Bugünkü yazım ise, “düğün değil bayram değil” gibi görünse de,
“testi kırılmadan” yapılacak küçük bir hatırlatmanın,
çok daha faydalı olabileceği varsayım ve öngörüsüne dayanıyor.
Kaldı ki “millî bitki” olarak önereceğim “bir tutam yaprak” hakkında,
“sorun çözme ve ağıt yakma” geleneğimizi yaşattığımız halk türkülerinin,
çoktan noktayı koymuş olduğunu fark edeceksiniz.

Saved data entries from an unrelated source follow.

/-! ## Consecutive numbers -/

/-- The next number follows the numbers that are out (R84). -/
theorem consecutiveNumbers_succ (next : Word) (n : Nat) :
    consecutiveNumbers (next + 1) (n + 1) = consecutiveNumbers next n ++ [next] := by
  simp only [consecutiveNumbers, List.range_succ, List.map_append, List.map_cons, List.map_nil]
  congr 1
  · refine List.map_congr_left fun i hi => ?_
    have hlt : i < n := List.mem_range.mp hi
    rw [show n + 1 - i = (n - i) + 1 by omega, BitVec.ofNat_add]
    exact add_sub_add_right_eq_sub next _ _
  · rw [Nat.add_sub_cancel_left]
    simp

/-- Removing the oldest leaves consecutive numbers (R91). -/
theorem consecutiveNumbers_drop (next : Word) (n k : Nat) :
    (consecutiveNumbers next n).drop k = consecutiveNumbers next (n - k) := by
  refine List.ext_getElem (by simp [consecutiveNumbers]) fun i h _ => ?_
  simp only [consecutiveNumbers, List.length_drop, List.length_map, List.length_range] at h
  simp only [consecutiveNumbers, List.getElem_drop, List.getElem_map, List.getElem_range]
  rw [Nat.sub_add_eq]

/-- No number is out twice (R79). -/
theorem consecutiveNumbers_nodup (next : Word) {n : Nat} (h : n ≤ Config.outstandingCapacity) : (consecutiveNumbers next n).Nodup := by
  refine List.Nodup.map_on (fun i hi j hj heq => ?_) List.nodup_range
  have hi' : i < n := List.mem_range.mp hi
  have hj' : j < n := List.mem_range.mp hj
  have hn : n ≤ 32 := h
  have hsub : BitVec.ofNat 16 (n - i) = BitVec.ofNat 16 (n - j) := by bv_omega
  have hnat := congrArg BitVec.toNat hsub
  simp only [BitVec.toNat_ofNat] at hnat
  omega

/-! ## The outstanding list and its timer -/

/-- At most 32 outstanding records, with consecutive numbers (R79). -/
abbrev Emitter.numbered (e : Emitter) : Prop :=
  e.outstanding.length ≤ Config.outstandingCapacity ∧
    e.outstanding.map Outstanding.number = consecutiveNumbers e.nextNumber e.outstanding.length

/-- The ack wait timer runs exactly while the oldest record is SENT and the link NORMAL (R89). -/
abbrev Emitter.timed (e : Emitter) : Prop :=
  e.ackTimer.isRunning = true ↔ oldestIsSent e.outstanding = true ∧ e.link = .normal

/-- Whatever keeps the numbers in their places keeps the list numbered. -/
theorem numbered_of_numbers {e : Emitter} (h : e.numbered) {l : List Outstanding}
    (hl : l.map Outstanding.number = e.outstanding.map Outstanding.number) :
    l.length ≤ Config.outstandingCapacity ∧ l.map Outstanding.number = consecutiveNumbers e.nextNumber l.length := by
  have hlength : l.length = e.outstanding.length := by simpa using congrArg List.length hl
  rw [hlength, hl]
  exact h

theorem ackTimerFor_running (link : Link) (ackWait : Nat) (l : List Outstanding) :
    (ackTimerFor link ackWait l).isRunning = true ↔ oldestIsSent l = true ∧ link = .normal := by
  cases l with
  | nil => simp [ackTimerFor, oldestIsSent]
  | cons o rest =>
    simp only [ackTimerFor, oldestIsSent, decide_eq_true_eq]
    split
    · rename_i h; simp [h]
    · rename_i h; simp [h]

/-- With the link DEAF the timer is stopped (R94). -/
theorem stopped_of_timed_deaf {e : Emitter} (h : e.timed) (hlink : e.link = .deaf) : e.ackTimer.isRunning = false := by
  rw [Bool.eq_false_iff]
  intro hrunning
  cases hlink.symm.trans (h.mp hrunning).2

theorem endCopy_numbers (n : Word) (l : List Outstanding) :
    (endCopy n l).map Outstanding.number = l.map Outstanding.number := by
  simp only [endCopy, List.map_map]
  refine List.map_congr_left fun o _ => ?_
  simp only [Function.comp]
  split <;> rfl

theorem setTransmit_numbers (n : Word) (x : TransmitState) (l : List Outstanding) :
    (setTransmit n x l).map Outstanding.number = l.map Outstanding.number := by
  simp only [setTransmit, List.map_map]
  refine List.map_congr_left fun o _ => ?_
  simp only [Function.comp]
  split <;> rfl

/-- The end of a copy that is not the oldest's leaves the oldest as it is. -/
theorem oldestIsSent_endCopy {n : Word} {l : List Outstanding} (h : oldestIsSending n l = false) :
    oldestIsSent (endCopy n l) = oldestIsSent l := by
  cases l with
  | nil => rfl
  | cons o rest =>
    have hnot : ¬(o.number = n ∧ o.transmit = .sending) := by simpa [oldestIsSending] using h
    simp [endCopy, oldestIsSent, hnot]

theorem timed_copyEnds {e : Emitter} (h : e.timed) (ackWait : Nat) (n : Word) : (e.copyEnds ackWait n).timed := by
  simp only [Emitter.timed, Emitter.copyEnds]
  split
  · exact ackTimerFor_running ..
  · rename_i hnot
    rw [oldestIsSent_endCopy (by simpa using hnot)]
    exact h

/-- A new record at the back, still being sent, does not make the oldest one SENT. -/
theorem oldestIsSent_append {l : List Outstanding} {o : Outstanding} (h : o.transmit = .sending) :
    oldestIsSent (l ++ [o]) = oldestIsSent l := by
  cases l with
  | nil => simp [oldestIsSent, h]
  | cons x rest => rfl

/-- A FLAGGED record sent again was not the timer's, nor is it while it is being sent. -/
theorem oldestIsSent_retransmit {l : List Outstanding} {o : Outstanding} (hmem : o ∈ l) (hflagged : o.transmit = .flagged)
    (hnodup : (l.map Outstanding.number).Nodup) : oldestIsSent (setTransmit o.number .sending l) = oldestIsSent l := by
  cases l with
  | nil => rfl
  | cons x rest =>
    simp only [setTransmit, List.map_cons, oldestIsSent]
    by_cases hx : x.number = o.number
    · have hxo : x = o := List.inj_on_of_nodup_map hnodup (by simp) hmem hx
      simp [hxo, hflagged]
    · rw [if_neg hx]

/-! ## The Emitter's choice -/

/-- What the choice can be: a FLAGGED record, or a first emission while the list has a free place (R82). -/
theorem choice_cases {s : State} {ch : Choice} (h : s.choice = some ch) :
    (∃ o, ch = .retransmit o ∧ o ∈ s.emitter.outstanding ∧ o.transmit = .flagged) ∨
      s.emitter.outstanding.length < Config.outstandingCapacity ∧ ∀ o, ch ≠ .retransmit o := by
  simp only [State.choice] at h
  split at h
  · rename_i o hfind
    cases h
    exact .inl ⟨o, rfl, List.mem_of_find?_eq_some hfind, by simpa using List.find?_some hfind⟩
  · split at h
    · rename_i hroom
      refine .inr ⟨hroom, fun o ho => ?_⟩
      subst ho
      split at h
      · cases h
      · simp only [State.contest] at h
        split at h
        · split at h
          · cases h
          · simp at h
        · split at h <;> cases h
    · cases h

/-- A first emission puts one record at the back, under the next number, SENDING (R84). -/
theorem emit_first (s : State) (owner : Node) {ch : Choice} (h : ∀ o, ch ≠ .retransmit o) :
    ∃ o, o.number = s.emitter.nextNumber ∧ o.transmit = .sending ∧
      (s.emit owner ch).emitter.outstanding = s.emitter.outstanding ++ [o] ∧
      (s.emit owner ch).emitter.nextNumber = s.emitter.nextNumber + 1 := by
  cases ch with
  | retransmit o => exact absurd rfl (h o)
  | urgent r => exact ⟨_, rfl, rfl, rfl, rfl⟩
  | fromClass d r =>
    obtain ⟨credits, hpay⟩ := pay_eq s.emitter d
    simp only [State.emit, State.emitFirst, State.send, hpay]
    exact ⟨_, rfl, rfl, rfl, rfl⟩
  | sweep => exact ⟨_, rfl, rfl, rfl, rfl⟩

/-! ## Every effect -/

theorem outstandingSound_iff (s : State) :
    s.outstandingSound ↔ s.emitter.numbered ∧ (s.start.resetHeld = false → s.emitter.timed) := and_assoc.symm

theorem numbered_nil {e : Emitter} (h : e.outstanding = []) : e.numbered := by
  simp [Emitter.numbered, h, consecutiveNumbers]

theorem timed_nil {e : Emitter} (h : e.outstanding = []) (hack : e.ackTimer = .stopped) : e.timed := by
  simp [Emitter.timed, h, hack, oldestIsSent]

theorem numbered_emit {s : State} (hs : s.emitter.numbered) (owner : Node) {ch : Choice} (h : s.choice = some ch) :
    (s.emit owner ch).emitter.numbered := by
  obtain ⟨o, rfl, -, -⟩ | ⟨hroom, hfirst⟩ := choice_cases h
  · exact numbered_of_numbers hs (setTransmit_numbers ..)
  · obtain ⟨o, hnumber, -, hlist, hnext⟩ := emit_first s owner hfirst
    obtain ⟨-, hnumbers⟩ := hs
    rw [Emitter.numbered, hlist, hnext, List.length_append, List.map_append, hnumbers, List.length_singleton,
      consecutiveNumbers_succ, List.map_singleton, hnumber]
    exact ⟨hroom, rfl⟩

theorem timed_emit {s : State} (hs : s.emitter.timed) (hnumbered : s.emitter.numbered) (owner : Node) {ch : Choice}
    (h : s.choice = some ch) : (s.emit owner ch).emitter.timed := by
  obtain ⟨hlink, -, -, hack⟩ := emit_link s owner ch
  rw [Emitter.timed, hlink, hack]
  obtain ⟨o, rfl, hmem, hflagged⟩ | ⟨-, hfirst⟩ := choice_cases h
  · have hnodup : (s.emitter.outstanding.map Outstanding.number).Nodup := by
      rw [hnumbered.2]; exact consecutiveNumbers_nodup _ hnumbered.1
    change _ ↔ oldestIsSent (setTransmit o.number .sending s.emitter.outstanding) = true ∧ _
    rw [oldestIsSent_retransmit hmem hflagged hnodup]
    exact hs
  · obtain ⟨o, -, hsending, hlist, -⟩ := emit_first s owner hfirst
    rw [hlist, oldestIsSent_append hsending]
    exact hs

theorem Effect.keeps_outstandingSound {c : Instr} {s t : State} (h : Effect c s t) (hs : s.outstandingSound) : t.outstandingSound := by
  have ⟨hnumbered, htimed⟩ := (outstandingSound_iff s).mp hs
  refine (outstandingSound_iff t).mpr ?_
  cases h with
  | pinReset => exact ⟨hnumbered, fun h => by cases h⟩
  | enterScrub => exact ⟨numbered_nil rfl, fun _ => timed_nil rfl rfl⟩
  | completeCopy => simp only [State.completeCopy, State.finalResponse_emitter, State.finalResponse_start]; exact ⟨hnumbered, htimed⟩
  | refuseCommit => simp only [State.refuseCommit, State.finalResponse_emitter, State.finalResponse_start]; exact ⟨hnumbered, htimed⟩
  | completeCommit =>
    simp only [State.completeCommit, State.finalResponse_emitter, State.finalResponse_start]; exact ⟨hnumbered, htimed⟩
  | takeMark => rw [State.takeMark_emitter, State.takeMark_start]; exact ⟨hnumbered, htimed⟩
  | endDeaf =>
    cases hlink : s.emitter.link
    · rw [endDeaf_normal hlink]; exact ⟨hnumbered, htimed⟩
    · rw [endDeaf_deaf hlink]
      refine ⟨numbered_of_numbers hnumbered (by simp), fun h => ?_⟩
      have hstopped := stopped_of_timed_deaf (htimed h) hlink
      cases hlist : s.emitter.outstanding <;> simp [Emitter.timed, hstopped, oldestIsSent]
  | changeOwner o =>
    refine ⟨numbered_nil (changeOwner_outstanding s o), fun _ => timed_nil (changeOwner_outstanding s o) ?_⟩
    cases hlink : s.emitter.link <;> simp [State.changeOwner, State.emitterOwnerChange, hlink]
  | acked n =>
    refine ⟨⟨?_, ?_⟩, fun _ => ackTimerFor_running ..⟩
    · simp only [State.withEmitter_emitter, Emitter.acked, List.length_drop]
      exact (Nat.sub_le ..).trans hnumbered.1
    · simp only [State.withEmitter_emitter, Emitter.acked, List.length_drop, List.map_drop, hnumbered.2, consecutiveNumbers_drop]
  | warm => exact ⟨numbered_nil rfl, fun _ => timed_nil rfl rfl⟩
  | flagOldest o rest hlist =>
    refine ⟨?_, fun _ => ?_⟩
    · rw [Emitter.numbered, hlist] at hnumbered
      simp only [State.withEmitter_emitter, Emitter.flagOldest, hlist]
      exact hnumbered
    · simp [Emitter.flagOldest, hlist, oldestIsSent, Emitter.timed]
  | goDeaf => exact ⟨hnumbered, fun _ => by simp [State.goDeaf, Emitter.timed]⟩
  | copyEnds n => exact ⟨numbered_of_numbers hnumbered (endCopy_numbers ..), fun h => timed_copyEnds (htimed h) ..⟩
  | emits owner ch hoffer =>
    obtain ⟨-, -, -, hchoice⟩ := reportOffer_some hoffer
    rw [State.emit_start]
    exact ⟨numbered_emit hnumbered owner hchoice, fun h => timed_emit (htimed h) hnumbered owner hchoice⟩
  | _ => exact ⟨hnumbered, htimed⟩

Lythraceae familyasından çalımsı bir bitki olan “Lawsonia inermis” için çeşitli kaynaklar, “Ayrık dallı, beyazımsı kabuklu, karşıt yapraklı bir ağaççık” diyor ve devam ediyorlar; “Sivri uçlu ve esmer yeşil renkli yaprakları, zamanla yani yaşlandıkça dikenleşir. Güzel kömeç şeklindeki çiçekleri keskin kokuludur. Anayurdu Arabistan olan bu ağaç hemen hemen bütün Doğuda yetiştirilir. Kuzeydoğu Afrika kökenli olduğu da söylenen bu bitki, Kuzey Afrika, Hindistan ve Sri Lanka’da günümüzde de yaygın biçimde yetiştirilmektedir. Çeşitli boyar maddeler ve tanen içeren yaprakları kurutulup öğütülerek toz haline getirilir; doğulular bununla saç, sakal ve tırnaklarını boyarlar.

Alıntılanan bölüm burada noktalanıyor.